Let's denote the three numbers by a1, a2, and a3. Consider the third degree polynomial:
p(x) = (1 + a1 x)(1 + a2 x)(1 + a3 x)
Take the logarithm:
Log[p(x)] =
Log(1 + a1 x) + Log(1 + a2 x)
+ Log(1 + a3 x)
Expand in powers of x by using that:
Log(1 + x) = x - x^2/2 +x^3/3 - x^4/4 + ...
Then, if we denote the sum of the n-th powers of the ai by Sn, we find:
Log[p(x)] = S1 - S2/2 x^2 + S3/3x^3 - S4/4 x^4 + ...
If we now exponentiate this we should get p(x) back:
Exp{Log[p(x)]} = p(x)
We can calculate
Exp[S1 - S2/2 x^2 + S3/3x^3 - S4/4 x^4 + ...]
using the series expansion:
Exp[X] = 1 + X + X^2/2! + X^3/3! + X^4/4! + ...
If we put in here X = S1 - S2/2 x^2 + S3/3x^3 - S4/4 x^4 + ...]
the result must be p(x). Snce p(x) is a third degree polynomial, this means that
all powers of x^4 and higher must vanish.
If you work out the coefficient of x^4 and equate it to zero you get the equation:
S4 = S1^4/6 - S1^2 S2 + S2^2/2 + 4/3 S1 S3
So, if S1 = 4, S2 = 10, and S3 = 22, then S4 must be 50.

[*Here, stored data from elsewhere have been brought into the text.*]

-- ==== Sys2Proof/Machine/Shaft.lean ====
section
/-!
DEFINITION. The arithmetic of a shaft (R55, R63–R99): element values and their scale exponents, the tree group of one weft row and
one column, the narrow accumulator, promotion, overflow and wide mode. It is written over plain lists, apart from the
machine's state.
-/
namespace Sys2Proof.Machine

/-! ### Elements -/

/-- An element as a cell holds it: its code and the E8M0 scale code that travels with it (127 in a format without one). -/
abbrev Elem := BitVec 16 × BitVec 8

/-- The exact value of an element, block scale applied (R45, R54). -/
def elemVal (fmt : Nat) (e : Elem) : Val :=
  let v := elemValue fmt e.1.toNat
  if isMx fmt then scaleE8M0 e.2.toNat v else v

/-- Whether a value is finite and not zero. -/
def Val.used (v : Val) : Bool := v.isFinite && !v.isZero

/-- The exponent of the leading bit of a finite nonzero value. -/
def Val.topBit : Val → Int
  | .fin _ m e => (Nat.log2 m : Int) + e
  | _ => 0

/-- The largest of some integers. -/
def maxInt : List Int → Option Int
  | [] => none
  | a :: t => match maxInt t with
    | none => some a
    | some b => some (if a < b then b else a)

/-- The largest scale exponent among some elements (R84, R85): none when none of them is finite and nonzero (R86). -/
def sigmaOf (fmt : Nat) (es : List Elem) : Option Int :=
  let vs := (es.map (elemVal fmt)).filter Val.used
  if vs.isEmpty then none
  else if isMx fmt then maxInt ((es.filter fun e => e.2 != 0xFF).map fun e => (e.2.toNat : Int) - 127)
  else if fmt = 0x0B then some 0
  else maxInt (vs.map Val.topBit)

/-- The element bound L of R84. -/
def elemBound (fmt : Nat) : Int :=
  match fmt with
  | 0x01 => 3 | 0x02 => 5 | 0x03 => 3 | 0x04 => 9 | 0x05 => 16 | 0x0B => 7 | _ => 1

/-- The alignment exponent A of an interval, from the elements of its passes (R84, R86). -/
def alignment (fmtW fmtX : Nat) (warps wefts : List Elem) : Int :=
  match sigmaOf fmtW warps, sigmaOf fmtX wefts with
  | some sw, some sx => sw + sx + elemBound fmtW + elemBound fmtX - 14
  | _, _ => -160

/-! ### Special tags (R55) -/

/-- The tag a product sets by itself. -/
def tagOf : Val → Tag
  | .fin .. => .none
  | .inf neg => if neg then .negInf else .posInf
  | .nan => .nan

/-- A cell's tag after a product of tag `b`. -/
def Tag.meet (a b : Tag) : Tag :=
  match a, b with
  | a, .none => a
  | .none, b => b
  | a, b => if a = b then a else .nan

/-- The FP32 value that a tag gives; none for the tag none. -/
def Tag.value : Tag → Option W32
  | .none => Option.none
  | .posInf => some (inf32 false)
  | .negInf => some (inf32 true)
  | .nan => some nan32

/-! ### One tree group (R87, R98) -/

/-- m × 2^e rounded to the nearest integer, ties to even. -/
def rneNat (m : Nat) (e : Int) : Nat :=
  if e ≥ 0 then m <<< e.toNat else roundQuot .nearest m (2 ^ (-e).toNat)

/-- A product on the grid of 2^g; a special product counts as zero (R87). -/
def onGrid (g : Int) : Val → Int
  | .fin neg m e => signedSig neg (rneNat m (e - g))
  | _ => 0

/-- rne(q / 2^6). -/
def rneShift6 (q : Int) : Int := signedSig (decide (q < 0)) (roundQuot .nearest q.natAbs 64)

/-- The products of one weft row and one warp column. -/
def products (xs ws : List Val) : List Val := List.zipWith Val.mul xs ws

/-- The sums on the guard grid of each group of `n` consecutive reduction positions. -/
def groupSums (g : Int) (n : Nat) (ps : List Val) : List Int :=
  (chunksOf n ((ps.length + n - 1) / n) ps).map fun c => (c.map (onGrid g)).sum

/-- The reduction positions in one group: the whole tree in native order, G in YM-1 order (R83). -/
def groupSize (ctl : Nat) (tileK : Nat) : Nat :=
  match ctl / 4 % 4 with
  | 0 => tileK
  | 1 => 4
  | 2 => 8
  | _ => 16

/-- One addition into the narrow accumulator, or its replacement; none where it leaves the 20-bit range or was meaningless. -/
def accumulate (replace : Bool) (v : Option Int) (g : Int) : Option Int :=
  match (if replace then some g else v.map (· + g)) with
  | some x => if x < -(2 ^ 19) ∨ x > 2 ^ 19 - 1 then none else some x
  | none => none

/-- The groups of one pass into the accumulator. A group after the first adds; an overflow stays. -/
def accumulateAll : Bool → Option Int → List Int → Option Int
  | _, v, [] => v
  | replace, v, g :: gs =>
    match accumulate replace v g with
    | none => none
    | some x => accumulateAll false (some x) gs

/-! ### A shaft over one pass -/

/-- What a shaft needs of its command and its tile: operand formats, tile reduction length, control byte, and whether a shaft of the tile is in
wide mode, which makes its passes slow (R96). -/
structure ShaftSpec where
  fmtW : Nat
  fmtX : Nat
  tileK : Nat
  ctl : Nat
  slow : Bool

/-- The pass length S (R64, R99), four times as long while a shaft is in wide mode (R96). -/
def ShaftSpec.steps (p : ShaftSpec) : Nat :=
  (if p.fmtW = 8 ∨ p.fmtW = 9 ∨ p.fmtX = 8 ∨ p.fmtX = 9 ∨ (p.tileK = 64 ∧ groupSize p.ctl 64 = 4) then 64 else 32) *
    if p.slow then 4 else 1

/-- The operands of one pass of one shaft: each weft row, none where its elements enter as zero (R81), and the warp rows by
reduction position. -/
structure PassData where
  weft : List (Option (List Elem))
  warp : List (List Elem)

/-- The warp columns of a pass as values. -/
def PassData.columns (p : ShaftSpec) (d : PassData) : List (List Val) :=
  match d.warp with
  | [] => []
  | r :: _ => (List.range r.length).map fun c => d.warp.map fun row => elemVal p.fmtW (row.getD c (0, 127))

/-- The weft rows of a pass as values. -/
def PassData.rowsOf (p : ShaftSpec) (d : PassData) : List (List Val) :=
  d.weft.map fun r => match r with
    | some es => es.map (elemVal p.fmtX)
    | none => List.replicate d.warp.length (.fin false 0 0)

/-- A matrix of one value. -/
def grid {α : Type} (rows cols : Nat) (a : α) : List (List α) := List.replicate rows (List.replicate cols a)

/-- A shaft at the first pass of its output tile (R55, R66, R93). -/
def ShaftRun.start (rows cols : Nat) : ShaftRun :=
  { rows := rows, level := 0, base := 0, done := 0, align := 0, acc := grid rows cols none, tags := grid rows cols .none
    tagsStart := grid rows cols .none, land := grid rows cols zero32, hit := none }

/-- A shaft as an interval begins: A from the interval's tiles, nothing accumulated (R84, R88). -/
def ShaftRun.begin (r : ShaftRun) (p : ShaftSpec) (ds : List PassData) : ShaftRun :=
  let warps := ds.flatMap fun d => d.warp.flatten
  let wefts := ds.flatMap fun d => (d.weft.filterMap id).flatten
  { r with align := alignment p.fmtW p.fmtX warps wefts, acc := r.acc.map fun row => row.map fun _ => none
           tagsStart := r.tags, hit := none }

/-- What one cell becomes in a pass: accumulator, tag and whether this pass overflowed it. -/
structure CellOut where
  acc : Option Int
  tag : Tag
  overflowed : Bool

/-- One cell of a shaft in narrow mode. A cell that has overflowed counts no second overflow in its interval (log 47). -/
def narrowCell (p : ShaftSpec) (g : Int) (first : Bool) (v : Option Int) (tag : Tag) (xs ws : List Val) : CellOut :=
  let ps := products xs ws
  let v' := accumulateAll first v ((groupSums g (groupSize p.ctl p.tileK) ps).map rneShift6)
  ⟨v', ps.foldl (fun t q => t.meet (tagOf q)) tag, v'.isNone && (first || v.isSome)⟩

/-- The earliest step of a pass at which an overflow that counts is detected: the cell (i, c) is updated at pass step
i × (S / 32) + c + 8 (R71, R94). -/
def firstHit (steps : Nat) (cells : List (List CellOut)) : Option Nat :=
  let at_ := (cells.zipIdx.flatMap fun r => r.1.zipIdx.map fun c => (c.1, r.2 * (steps / 32) + c.2 + 8)).filterMap fun x =>
    if x.1.overflowed ∧ x.1.tag = .none then some x.2 else none
  at_.foldl (fun a b => match a with
    | none => some b
    | some x => some (Nat.min x b)) none

/-- The step of its tile at which an overflow is detected. -/
def detectedAt (steps : Nat) (h : Nat × Nat) : Nat := h.1 * steps + h.2

/-- The earlier detected of two overflows (R95). -/
def earlierHit (steps : Nat) : Option (Nat × Nat) → Option (Nat × Nat) → Option (Nat × Nat)
  | none, b => b
  | a, none => a
  | some a, some b => some (if detectedAt steps b < detectedAt steps a then b else a)

/-- A shaft after a pass in narrow mode, with the overflows it ignored (R87, R94; log 47). -/
def ShaftRun.narrowPass (r : ShaftRun) (p : ShaftSpec) (first : Bool) (pass : Nat) (d : PassData) : ShaftRun × Nat :=
  let g := r.align + 2 * r.level - 6
  let cols := d.columns p
  let cells := List.zipWith (fun xs at_ => List.zipWith (fun ws x => narrowCell p g first x.1 x.2 xs ws) cols at_)
    (d.rowsOf p) (List.zipWith List.zip r.acc r.tags)
  ({ r with
      acc := cells.map fun row => row.map (·.acc)
      tags := cells.map fun row => row.map (·.tag)
      hit := earlierHit p.steps r.hit ((firstHit p.steps cells).map fun st => (pass, st)) },
   ((cells.flatten).filter fun c => c.overflowed && c.tag != .none).length)

/-- One cell in wide mode (R96): the landing value and the tag. -/
def wideCell (g : Int) (fresh : Bool) (l : W32) (tag : Tag) (xs ws : List Val) : W32 × Tag :=
  let ps := products xs ws
  let q := (ps.map (onGrid g)).sum
  let y := rneQ (decide (q < 0)) q.natAbs 1 g
  let tag := ps.foldl (fun t q => t.meet (tagOf q)) tag
  (tag.value.getD (if fresh then y else add32 l y), tag)

/-- A shaft after a pass in wide mode; `fresh` at the tile's first group. -/
def ShaftRun.widePass (r : ShaftRun) (p : ShaftSpec) (fresh : Bool) (d : PassData) : ShaftRun :=
  let g := r.align - 6
  let cols := d.columns p
  let cells := List.zipWith (fun xs at_ => List.zipWith (fun ws x => wideCell g fresh x.1 x.2 xs ws) cols at_)
    (d.rowsOf p) (List.zipWith List.zip r.land r.tags)
  { r with land := cells.map fun row => row.map (·.1), tags := cells.map fun row => row.map (·.2) }

/-- A shaft after its next pass, the interval having begun at pass `base`; the overflows it ignored. -/
def ShaftRun.run (r : ShaftRun) (p : ShaftSpec) (d : PassData) : ShaftRun × Nat :=
  let (x, n) := if r.level < 4 then r.narrowPass p (r.done == r.base) r.done d else (r.widePass p (r.done == 0) d, 0)
  ({ x with done := r.done + 1 }, n)

/-! ### Replay and promotion (R89, R93, R95) -/

/-- A shaft that begins its rerun: one level up, at the interval's first pass, with nothing of the interval kept. The special tags are
again those with which the interval began (log 47). -/
def ShaftRun.raise (r : ShaftRun) : ShaftRun :=
  { r with level := r.level + 1, done := r.base, acc := r.acc.map fun row => row.map fun _ => none, tags := r.tagsStart, hit := none }

/-- The promoted value of one cell (R89). -/
def promoteCell (ae : Int) (first : Bool) (v : Option Int) (tag : Tag) (l : W32) : W32 :=
  match tag.value with
  | some x => x
  | none =>
    let v := v.getD 0
    let a := rneQ (decide (v < 0)) v.natAbs 1 ae
    if first then a else add32 l a

/-- A shaft after the promotion of its interval, which ends at pass `hi`; the tile's first interval begins at pass 0. A shaft in wide mode
has nothing to promote. -/
def ShaftRun.promote (r : ShaftRun) (hi : Nat) : ShaftRun :=
  if r.level < 4 then
    let ae := r.align + 2 * r.level
    { r with base := hi, land := List.zipWith (fun vs rest => List.zipWith (fun v x => promoteCell ae (r.base == 0) v x.1 x.2) vs rest)
              r.acc (List.zipWith List.zip r.tags r.land) }
  else { r with base := hi }

/-- How many of a shaft's promotions gave an infinity that no tag stands for: an infinite a, counted as a saturation (R89, R62;
log 48). R62 and R89 speak of promotions alone: that the infinities which the roundings of wide mode give (R96) count nowhere is the model's
choice (log 48, DESIGN CHOICE). -/
def ShaftRun.infinities (r : ShaftRun) : Nat :=
  if r.level < 4 then
    ((r.acc.flatten.zip r.tags.flatten).filter fun x => x.2 == .none &&
      (let v := x.1.getD 0
       !(dec32 (rneQ (decide (v < 0)) v.natAbs 1 (r.align + 2 * r.level))).isFinite)).length
  else 0

end Sys2Proof.Machine
end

the sum of three numbers is 4, the sum of their squares is 10 and the sum of their cubes is 22. what is the sum of their fourth powers?
To solve this problem, we need to find the sum of the fourth powers of the three numbers given that the sum, sum of squares, and sum of cubes are known.
Let's call the three numbers a, b, and c.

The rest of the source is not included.